DATA FOR PROCESSING
-- ==== Sys2Proof/Laws/Ops.lean ====
section
/-! SUPPORT. Each shared operation said once, and each meaning's cases: everything that it can answer, and when. -/

namespace Sys2Proof.Laws

open Sys2Proof.Machine

/-! ### How a command ends (R12, R262) -/

theorem respond_eq (v : Word) (s : State) : respond v s = .next (answer .ok v s) := rfl

theorem reject_eq (st : Status) (s : State) : reject st s = .next (answer st 0 s) := rfl

/-! ### Indexed registers -/

theorem pidCtx_of_getElem? {s : State} {k : Nat} {c : PidCtx} (h : s.regs.pid[k]? = some c) : pidCtx s k = c := by
  simp [pidCtx, List.getD_eq_getElem?_getD, h]

theorem valid_of_getElem? {s : State} {k : Nat} {c : PidCtx} (h : s.regs.pid[k]? = some c) : valid s k = c.valid := by
  rw [valid, pidCtx_of_getElem? h]

theorem sensor_of_getElem? {s : State} {i : Nat} {x : Sensor} (h : s.regs.sensors[i]? = some x) : sensor s i = x := by
  simp [sensor, List.getD_eq_getElem?_getD, h]

/-- A context that is read back after it is written (R24). -/
theorem pidCtx_setPid {s : State} {k : Nat} (h : k < s.regs.pid.length) (c : PidCtx) (j : Nat) :
    pidCtx (setPid s k c) j = if j = k then c else pidCtx s j := by
  simp only [pidCtx, setPid_pid, List.getD_eq_getElem?_getD, List.getElem?_set, h, if_true]
  by_cases hj : j = k
  · simp [hj]
  · simp [hj, Ne.symm hj]

/-- A sensor's registers that are read back after they are written (R33). -/
theorem sensor_setSensor {s : State} {i : Nat} (h : i < s.regs.sensors.length) (x : Sensor) (j : Nat) :
    sensor (setSensor s i x) j = if j = i then x else sensor s j := by
  simp only [sensor, setSensor_sensors, List.getD_eq_getElem?_getD, List.getElem?_set, h, if_true]
  by_cases hj : j = i
  · simp [hj]
  · simp [hj, Ne.symm hj]

/-! ### Range checks (R85) -/

theorem instanceOk_iff {cfg : Config} {k : Byte} : instanceOk cfg k = true ↔ k.toNat < cfg.nPid :=
  decide_eq_true_iff

theorem sensorOk_iff {i : Byte} : sensorOk i = true ↔ i.toNat < 8 := decide_eq_true_iff

theorem gainOk_iff {g : Half} : gainOk g = true ↔ 0 ≤ g.toInt := decide_eq_true_iff

theorem rawOk_iff {cfg : Config} {v : Half} : rawOk cfg v = true ↔ v.toNat < 2 ^ cfg.rawW :=
  decide_eq_true_iff

/-! ### Guards and the classification law (R110, R171, R172) -/

theorem thrFires_iff {t e : Word} {x : ThrEntry} :
    thrFires t e x = true ↔ x.threshold.toNat < (counterValue t e x.counter).toNat := decide_eq_true_iff

theorem tabFires_iff {m : Bitmask} {x : TabEntry} : tabFires m x = true ↔ m &&& x.mask = x.pattern := by
  simp [tabFires]

theorem dark_iff {x : Sensor} : dark x = true ↔ x.raw.toNat < x.thr.toNat := decide_eq_true_iff

/-! ### The cases of each meaning -/

theorem execRd_cases (addr : Byte) (s : State) :
    (readTarget s.cfg addr = none ∧ execRd addr s = .next (answer .badIndex 0 s)) ∨
    (∃ r, readTarget s.cfg addr = some r ∧ execRd addr s = .next (answer .ok (regRead s r) s)) := by
  unfold execRd
  cases h : readTarget s.cfg addr with
  | none => exact .inl ⟨rfl, rfl⟩
  | some r => exact .inr ⟨r, rfl, rfl⟩

theorem execPidInit_cases (k : Byte) (p i d : Half) (s : State) :
    (instanceOk s.cfg k = false ∧ execPidInit k p i d s = .next (answer .badIndex 0 s)) ∨
    (instanceOk s.cfg k = true ∧ (gainOk p && gainOk i && gainOk d) = false ∧
      execPidInit k p i d s = .next (answer .badOperand 0 s)) ∨
    (instanceOk s.cfg k = true ∧ (gainOk p && gainOk i && gainOk d) = true ∧
      execPidInit k p i d s = .next (answer .ok 0 (setPid s k.toNat (pidInitCtx s.cfg p i d)))) := by
  cases h1 : instanceOk s.cfg k <;> cases h2 : (gainOk p && gainOk i && gainOk d) <;>
    simp [execPidInit, h1, h2, respond_eq, reject_eq, indexOf]

theorem execPidStep_cases (k : Byte) (sp pv : Half) (s : State) :
    (instanceOk s.cfg k = false ∧ execPidStep k sp pv s = .next (answer .badIndex 0 s)) ∨
    (instanceOk s.cfg k = true ∧ valid s k.toNat = false ∧ execPidStep k sp pv s = .next (answer .notReady 0 s)) ∨
    (instanceOk s.cfg k = true ∧ valid s k.toNat = true ∧
      execPidStep k sp pv s = .next (answer .ok (BitVec.ofInt 32 (pidOut s.cfg (pidCtx s k.toNat) sp pv))
        (setPid s k.toNat (pidStepCtx s.cfg (pidCtx s k.toNat) sp pv)))) := by
  cases h1 : instanceOk s.cfg k <;> cases h2 : valid s k.toNat <;>
    simp [execPidStep, h1, h2, respond_eq, reject_eq, indexOf]

theorem execPidRsti_cases (k : Byte) (s : State) :
    (instanceOk s.cfg k = false ∧ execPidRsti k s = .next (answer .badIndex 0 s)) ∨
    (instanceOk s.cfg k = true ∧ valid s k.toNat = false ∧ execPidRsti k s = .next (answer .notReady 0 s)) ∨
    (instanceOk s.cfg k = true ∧ valid s k.toNat = true ∧
      execPidRsti k s = .next (answer .ok 0 (setPid s k.toNat { pidCtx s k.toNat with sumError := 0 }))) := by
  cases h1 : instanceOk s.cfg k <;> cases h2 : valid s k.toNat <;>
    simp [execPidRsti, h1, h2, respond_eq, reject_eq, indexOf]

theorem execFsmCycle_cases (s : State) :
    (calActive s = true ∧ execFsmCycle s = .next (answer .notReady 0 s)) ∨
    (calActive s = false ∧ stateCfg s = none ∧ execFsmCycle s = .refused .reservedStateCode) ∨
    (calActive s = false ∧ ∃ c, stateCfg s = some c ∧
      execFsmCycle s = .next (answer .ok (cmdOut (cycle c s)) (cycle c s))) := by
  unfold execFsmCycle
  cases h1 : calActive s
  · cases h2 : stateCfg s with
    | none => exact .inr (.inl ⟨rfl, rfl, rfl⟩)
    | some c => exact .inr (.inr ⟨rfl, c, rfl, rfl⟩)
  · exact .inl ⟨rfl, rfl⟩

theorem execClsSample_cases (i : Byte) (raw : Half) (s : State) :
    (sensorOk i = false ∧ execClsSample i raw s = .next (answer .badIndex 0 s)) ∨
    (sensorOk i = true ∧ rawOk s.cfg raw = false ∧ execClsSample i raw s = .next (answer .badOperand 0 s)) ∨
    (sensorOk i = true ∧ rawOk s.cfg raw = true ∧ execClsSample i raw s =
      .next (answer .ok 0 (setSensor s i.toNat { sensor s i.toNat with raw := raw }))) := by
  cases h1 : sensorOk i <;> cases h2 : rawOk s.cfg raw <;>
    simp [execClsSample, h1, h2, respond_eq, reject_eq, indexOf]

theorem execClsClassify_cases (s : State) :
    (calActive s = true ∧ execClsClassify s = .next (answer .notReady 0 s)) ∨
    (calActive s = false ∧ execClsClassify s =
      .next (answer .ok ((classify s.regs.sensors).setWidth 32) (setSense s (classify s.regs.sensors)))) := by
  cases h : calActive s <;> simp [execClsClassify, h, respond_eq, reject_eq]

theorem execCalBegin_cases (s : State) :
    (calActive s = true ∧ execCalBegin s = .next (answer .notReady 0 s)) ∨
    (calActive s = false ∧
      execCalBegin s = .next (answer .ok 0 (setCalActive (mapSensors s (beginSensor s.cfg)) true))) := by
  cases h : calActive s <;> simp [execCalBegin, h, respond_eq, reject_eq]

theorem execCalUpdate_cases (s : State) :
    (calActive s = false ∧ execCalUpdate s = .next (answer .notReady 0 s)) ∨
    (calActive s = true ∧ execCalUpdate s = .next (answer .ok 0 (mapSensors s updateSensor))) := by
  cases h : calActive s <;> simp [execCalUpdate, h, respond_eq, reject_eq]

theorem execCalEnd_cases (s : State) :
    (calActive s = false ∧ execCalEnd s = .next (answer .notReady 0 s)) ∨
    (calActive s = true ∧ execCalEnd s = .next (answer .ok 0 (setCalActive (mapSensors s endSensor) false))) := by
  cases h : calActive s <;> simp [execCalEnd, h, respond_eq, reject_eq]

theorem execCalLoad_cases (i : Byte) (lo hi : Half) (s : State) :
    (sensorOk i = false ∧ execCalLoad i lo hi s = .next (answer .badIndex 0 s)) ∨
    (sensorOk i = true ∧ (rawOk s.cfg lo && rawOk s.cfg hi) = false ∧
      execCalLoad i lo hi s = .next (answer .badOperand 0 s)) ∨
    (sensorOk i = true ∧ (rawOk s.cfg lo && rawOk s.cfg hi) = true ∧ calActive s = true ∧
      execCalLoad i lo hi s = .next (answer .notReady 0 s)) ∨
    (sensorOk i = true ∧ (rawOk s.cfg lo && rawOk s.cfg hi) = true ∧ calActive s = false ∧
      execCalLoad i lo hi s = .next (answer .ok 0 (setSensor s i.toNat (loadSensor lo hi (sensor s i.toNat))))) := by
  cases h1 : sensorOk i <;> cases h2 : (rawOk s.cfg lo && rawOk s.cfg hi) <;> cases h3 : calActive s <;>
    simp [execCalLoad, h1, h2, h3, respond_eq, reject_eq, indexOf]

end Sys2Proof.Laws
end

THE PROBLEM
The expected output is exactly the lines of the listing above between the line holding "d) = true ∧" and the line holding "theorem execPidStep_cases (k", inclusive.

OUTPUT FOR THIS TASK
    (instanceOk s.cfg k = true ∧ (gainOk p && gainOk i && gainOk d) = true ∧
      execPidInit k p i d s = .next (answer .ok 0 (setPid s k.toNat (pidInitCtx s.cfg p i d)))) := by
  cases h1 : instanceOk s.cfg k <;> cases h2 : (gainOk p && gainOk i && gainOk d) <;>
    simp [execPidInit, h1, h2, respond_eq, reject_eq, indexOf]

theorem execPidStep_cases (k : Byte) (sp pv : Half) (s : State) :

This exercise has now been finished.